General Information – Ball pythons are in the family Pythonidae. They’re know as constrictors because they use constriction to subdue their prey, this consists of them biting the head area of a prey item and wrapping 2 or 3 coils around the animal and squeezing until the prey item is no longer responsive.
For the remainder of this article we’ll cover:
- Conservation Status
Range- They’re native to the continent of Africa and are found in the countries of Ghana, Togo and Benin but strong populations are also found in Guinea, Senegal, Sierra, Mali, Guinea-Bissau, Sierra Leone, Ivory Coast, Liberia, Cameroon, Nigeria, Central African Republic as well as Uganda and Sudan. The gross supply of exportation takes place out of Ghana where the majority of snake hunters and farmers are located.
Habitat – these guys love the plains and grasslands of the savannas and can also be found sporadically on the forest edge as well as other wooded areas. Ball python spend a large portion of their lives inside termite mounds or deep inside rodent burrows. The native climate in their region ranges from mid to lower 70′s to low 80′s but has an annual precipitation of nearly 29 inches with the majority of that rainfall in the months of May and June.
Description – Ball Pythons are a mildly heavy bodied boid that reach a maximum length of about 4-4 1/2 feet range but there are the occasional female that reaches 5 foot or better. I’ve only personally seen 1 true 6 footer and that animal was owned by Chris Gibson who is a breeder from Kentucky. I’ve heard about a few other 6 footers over the years but they were never confirmed. Females are generally much larger and robust than males because naturally females need the extra body mass in order to for egg production. The normal phase ball pythons are light brown and and black in color with a little mixture of gold and yellow. The darker colors are found in the dorsal banding and head area.
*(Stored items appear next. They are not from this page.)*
-- ==== Sys2Proof/Machine/Bits.lean ====
section
/-! DEFINITION. Bit sequences (00_scope.md R9, 20_memory.md R54): a sequence of bits is a list of Bool, the first
appended bit first, and every multi-bit value is written most-significant bit first. -/

namespace Sys2Proof

/-- `bitsOf(v, n)` = [v[n-1], ..., v[0]], empty when n = 0 (R9). -/
def bitsOf (v : Nat) : Nat → List Bool
  | 0 => []
  | n + 1 => v.testBit n :: bitsOf v n

/-- `zeros(n)` as bits (R9). -/
def zeroBits (n : Nat) : List Bool := List.replicate n false

/-- `zeros(n)` as field elements (R9). -/
def zeroBytes (n : Nat) : List Byte := List.replicate n 0

/-- `ceil(n/8)` (R9). -/
def ceilBytes (n : Nat) : Nat := (n + 7) / 8

/-- The number a sequence of bits denotes, most-significant bit first (R54). -/
def bitsValue (bits : List Bool) : Nat := bits.foldl (fun acc b => 2 * acc + b.toNat) 0

/-- The byte of up to 8 bits, most-significant bit first, unused low bits 0 (10_state.md R31). -/
def packByte (bits : List Bool) : Byte := BitVec.ofNat 8 (bitsValue (bits ++ zeroBits (8 - bits.length)))

/-- The first `n` bytes of a bit sequence, eight bits each. -/
def packBytes : Nat → List Bool → List Byte
  | 0, _ => []
  | n + 1, bits => packByte (bits.take 8) :: packBytes n (bits.drop 8)

/-- `finalize(BS)` (R31). -/
def finalize (bits : List Bool) : List Byte := packBytes (ceilBytes bits.length) bits

end Sys2Proof
end

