-- ==== Sys2Proof/Machine/Segment.lean ====
section
/-! DEFINITION. Character sets, packers and mode selection (45_segment.md R250-R257), and the commands SEG_CHECK,
SEG_COUNT, SEG_WRITE, SEG_AUTO (R260-R263). A text is a sequence of bytes. -/

namespace Sys2Proof.Machine

/-! ## Character sets (R250) -/

/-- The value of a numeric character, none for any other byte. -/
def numericValue (c : Byte) : Option Nat :=
  if 0x30 ≤ c.toNat ∧ c.toNat ≤ 0x39 then some (c.toNat - 0x30) else none

/-- The value of an alphanumeric character, none for any other byte. -/
def alnumValue (c : Byte) : Option Nat :=
  if 0x30 ≤ c.toNat ∧ c.toNat ≤ 0x39 then some (c.toNat - 0x30)
  else if 0x41 ≤ c.toNat ∧ c.toNat ≤ 0x5A then some (c.toNat - 0x41 + 10)
  else
    match c.toNat with
    | 0x20 => some 36
    | 0x24 => some 37
    | 0x25 => some 38
    | 0x2A => some 39
    | 0x2B => some 40
    | 0x2D => some 41
    | 0x2E => some 42
    | 0x2F => some 43
    | 0x3A => some 44
    | _ => none

/-- The byte is a character of the mode (R250); every byte is a byte-mode character. -/
def isCharOf (m : Mode) (c : Byte) : Bool :=
  match m with
  | .numeric => (numericValue c).isSome
  | .alnum => (alnumValue c).isSome
  | .byte => true

/-- `firstInvalid(m, t)` (R252): the least index of a byte that is no character of the mode. -/
def firstInvalid (m : Mode) : List Byte → Option Nat
  | [] => none
  | c :: t => if isCharOf m c then (firstInvalid m t).map (· + 1) else some 0

/-- `representable(m, t)` (R252). -/
def representable (m : Mode) (t : List Byte) : Bool := (firstInvalid m t).isNone

/-! ## Packers -/

/-- d(i): the value of a digit (R253). -/
def digit (c : Byte) : Nat := c.toNat - 0x30

/-- `packNumeric(t)`, for a representable t (R253). -/
def packNumeric : List Byte → List Bool
  | [] => []
  | [c0] => bitsOf (digit c0) 4
  | [c0, c1] => bitsOf (10 * digit c0 + digit c1) 7
  | c0 :: c1 :: c2 :: t => bitsOf (100 * digit c0 + 10 * digit c1 + digit c2) 10 ++ packNumeric t

/-- v(i): the value of an alphanumeric character of a representable text (R254). -/
def alnum (c : Byte) : Nat := (alnumValue c).getD 0

/-- `packAlnum(t)`, for a representable t (R254). -/
def packAlnum : List Byte → List Bool
  | [] => []
  | [c0] => bitsOf (alnum c0) 6
  | c0 :: c1 :: t => bitsOf (45 * alnum c0 + alnum c1) 11 ++ packAlnum t

/-- `packByte(t)` (R255). -/
def packByteMode : List Byte → List Bool
  | [] => []
  | c :: t => bitsOf c.toNat 8 ++ packByteMode t

/-- `payload(m, t)` (R255). -/
def payload (m : Mode) (t : List Byte) : List Bool :=
  match m with
  | .numeric => packNumeric t
  | .alnum => packAlnum t
  | .byte => packByteMode t

/-- `autoMode(t)` (R257). -/
def autoMode (t : List Byte) : Mode :=
  if representable .numeric t then .numeric else if representable .alnum t then .alnum else .byte

/-! ## Commands -/

/-- The pseudocode of SEG_CHECK (R260). -/
def segCheckEffect (m : Byte) (s : State) : Effect :=
  match Mode.ofCode? m.toNat with
  | some mode => .done (s.setRes (flagWord (representable mode s.mem.inbuf)))
  | none => .raise .invalidConfiguration (zextByte m)

/-- SEG_CHECK (R260). -/
def execSegCheck (m : Byte) (s : State) : Host.Outcome State Fault Refusal := gated s (segCheckEffect m s)

/-- The pseudocode of SEG_COUNT (R261): the count of R251, with no representability check. -/
def segCountEffect (m : Byte) (s : State) : Effect :=
  match Mode.ofCode? m.toNat with
  | some _ => .done (s.setResNat s.mem.inbuf.length)
  | none => .raise .invalidConfiguration (zextByte m)

/-- SEG_COUNT (R261). -/
def execSegCount (m : Byte) (s : State) : Host.Outcome State Fault Refusal := gated s (segCountEffect m s)

/-- The pseudocode of SEG_WRITE (R262). -/
def segWriteEffect (m : Byte) (s : State) : Effect :=
  match Mode.ofCode? m.toNat with
  | none => .raise .invalidConfiguration (zextByte m)
  | some mode =>
    match firstInvalid mode s.mem.inbuf with
    | some p => .raise .invalidCharacter (BitVec.ofNat 32 p)
    | none =>
      (appendBits s (payload mode s.mem.inbuf)).andThen fun t =>
        .done (t.setResNat (payload mode s.mem.inbuf).length)

/-- SEG_WRITE (R262). -/
def execSegWrite (m : Byte) (s : State) : Host.Outcome State Fault Refusal := gated s (segWriteEffect m s)

/-- SEG_AUTO (R263). -/
def execSegAuto (s : State) : Host.Outcome State Fault Refusal :=
  gated s (.done (s.setResNat (autoMode s.mem.inbuf).code))

end Sys2Proof.Machine
end

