-- ==== Sys2Proof/Safety.lean ====
section
/-! DEFINITION. What counts as a safe state and a safe run of QRCORE, in the terms claims use: no fault recorded, and the
invariant of the state that 10_state.md R20, R22, R30, R32, 20_memory.md R50 and 46_assembler.md R281-R283 give. -/

namespace Sys2Proof.Machine

/-- No fault is recorded (10_state.md R21): commands are executed, not discarded. -/
abbrev State.Healthy (s : State) : Prop := s.fault = false

/-! ## The invariant, part by part -/

/-- FAULT = 0 if and only if ERRCODE = 0 (R22); ERRCODE is never 4 and never 10..15 (60_exceptions.md R400). -/
abbrev State.FaultLegal (s : State) : Prop :=
  (s.fault = false ↔ s.errcode = 0) ∧ s.errcode ≠ FaultCode.transcodingFailure.code ∧ s.errcode.toNat ≤ 9

/-- BS_LEN always equals len(BS), and BS is within its capacity (R30). -/
abbrev State.StreamLegal (s : State) : Prop :=
  s.bsLen.toNat = s.bs.length ∧ s.bs.length ≤ s.cfg.bsMaxBits

/-- Every buffer is within its capacity (R50). -/
abbrev State.MemoryLegal (s : State) : Prop := s.mem.wf s.cfg = true

/-- The reader's registers have the values of R20, and the cursor is inside the source or at its end (R32). -/
def State.ReaderLegal (s : State) : Prop :=
  (∃ src, BufId.ofCode? s.rdSrc.toNat = some src ∧ s.rdLen.toNat ≤ bufCapacity s.cfg src) ∧
    s.rdByte.toNat ≤ s.rdLen.toNat ∧ s.rdBit.toNat ≤ 7 ∧ (s.rdByte = s.rdLen → s.rdBit = 0)

/-- GEN holds the generator of degree GEN_R, or nothing while GEN_R = 0 (R20, 43_reed_solomon.md R200). -/
abbrev State.GeneratorLegal (s : State) : Prop :=
  s.genR.toNat ≤ s.cfg.rsMaxEc ∧ s.mem.gen = if s.genR = 0 then [] else buildGenerator s.genR.toNat

/-- MODE, LEVEL, VERSION, COUNT, NBLOCKS and ECPB have the values of R20. -/
abbrev State.SelectionRegistersLegal (s : State) : Prop :=
  s.mode.toNat ≤ 2 ∧ s.level.toNat ≤ 3 ∧ s.version.toNat ≤ 40 ∧ s.count.toNat ≤ s.cfg.inMax ∧
    s.nblocks.toNat ≤ 255 ∧ s.ecpb.toNat ≤ s.cfg.rsMaxEc

/-- SEL_VALID = 1 means that MODE, LEVEL, VERSION and COUNT describe the present INBUF (46_assembler.md R281). -/
def State.SelectionLegal (s : State) : Prop :=
  s.selValid = true →
    ∃ m, Mode.ofCode? s.mode.toNat = some m ∧ representable m s.mem.inbuf = true ∧
      s.count.toNat = s.mem.inbuf.length ∧
      findVersion s.cfg m s.level.toNat s.mem.inbuf.length = some s.version.toNat

/-- DATA_VALID = 1 means that DATA holds the data codeword stream of a text with the selection's mode, version and count;
DATA is empty otherwise (R282, R290). -/
def State.DataLegal (s : State) : Prop :=
  (s.dataValid = true →
    ∃ m p t bits, Mode.ofCode? s.mode.toNat = some m ∧ s.cfg.profile? s.version.toNat s.level.toNat = some p ∧
      representable m t = true ∧ t.length = s.count.toNat ∧
      assembleData s.cfg m s.version.toNat p.totalData s.count.toNat t = some bits ∧ s.mem.data = finalize bits) ∧
  (s.dataValid = false → s.mem.data = [])

/-- FINAL_VALID = 1 means that ECALL and FINAL hold the EC codewords and the final stream of the present DATA, and implies
DATA_VALID = 1; the two buffers are empty otherwise (R283, R291). -/
def State.FinalLegal (s : State) : Prop :=
  (s.finalValid = true →
    s.dataValid = true ∧
    ∃ p, s.cfg.profile? s.version.toNat s.level.toNat = some p ∧
      s.mem.ecall = (ecBlocks p (splitBlocks p s.mem.data)).flatten ∧
      s.mem.final = finalStream (splitBlocks p s.mem.data) (ecBlocks p (splitBlocks p s.mem.data)) ∧
      s.nblocks.toNat = p.blocks ∧ s.ecpb.toNat = p.ecPerBlock) ∧
  (s.finalValid = false → s.mem.ecall = [] ∧ s.mem.final = [])

/-! ## The invariant -/

/-- What holds of a QRCORE with a well-formed configuration at reset and after every step. -/
structure State.Inv (s : State) : Prop where
  config    : s.cfg.wf = true
  faults    : s.FaultLegal
  stream    : s.StreamLegal
  memory    : s.MemoryLegal
  reader    : s.ReaderLegal
  generator : s.GeneratorLegal
  registers : s.SelectionRegistersLegal
  selection : s.SelectionLegal
  data      : s.DataLegal
  final     : s.FinalLegal

/-- A run: any number of steps, each of which answers a next state. -/
inductive Runs : State → State → Prop where
  | refl (s : State) : Runs s s
  | tail {s t u : State} (h : Runs s t) (hstep : step t = .next u) : Runs s u

end Sys2Proof.Machine
end

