-- ==== Sys2Proof/Laws/Bits.lean ====
section
/-! SUPPORT. Lengths of bit sequences and of the bytes they pack to (00_scope.md R9, 10_state.md R31). -/

namespace Sys2Proof

@[simp] theorem bitsOf_length (v n : Nat) : (bitsOf v n).length = n := by
  induction n with
  | zero => rfl
  | succ n ih => simp [bitsOf, ih]

@[simp] theorem zeroBits_length (n : Nat) : (zeroBits n).length = n := by simp [zeroBits]

@[simp] theorem zeroBytes_length (n : Nat) : (zeroBytes n).length = n := by simp [zeroBytes]

@[simp] theorem packBytes_length (n : Nat) (bits : List Bool) : (packBytes n bits).length = n := by
  induction n generalizing bits with
  | zero => rfl
  | succ n ih => simp [packBytes, ih]

@[simp] theorem finalize_length (bits : List Bool) : (finalize bits).length = ceilBytes bits.length := by
  simp [finalize]

/-- A sequence of whole bytes packs to that many bytes. -/
theorem ceilBytes_eight_mul (d : Nat) : ceilBytes (8 * d) = d := by unfold ceilBytes; omega

end Sys2Proof
end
History – One of the main reasons why ball pythons make such great pets is because of their very docile temperament and timid natural. Speaking from personal experience, I interact with 100′s of ball pythons in my personal collection pretty much daily and I can count the number of times I get bitten each year on one had. The few bites that I have received have come when I’m removing eggs from a female which is more than understandable. Typically, when they feel threaten instead of biting like many other species of snakes, ball pythons simply roll up into a tight ball tucking their head deep into the center of their coils. The head tuck is to protect the most sensitive part of their body. This “balling” behavior is where they get the name “ball” python because when they feel threatened that’s exactly what they tend to do, now captive born and bred (CBB) animals typically don’t exhibit this balling behavior as they are much more accustom to handling and captivity in general. Over in Europe they are more commonly referred to as “royal pythons” because Cleopatra thought is was a great expression of fashion to wear a python around her wrist so the name “royal” python was born. I bet Cleopatra would have killed for some of the crazy designer morphs we have today, talk about a fashion statement.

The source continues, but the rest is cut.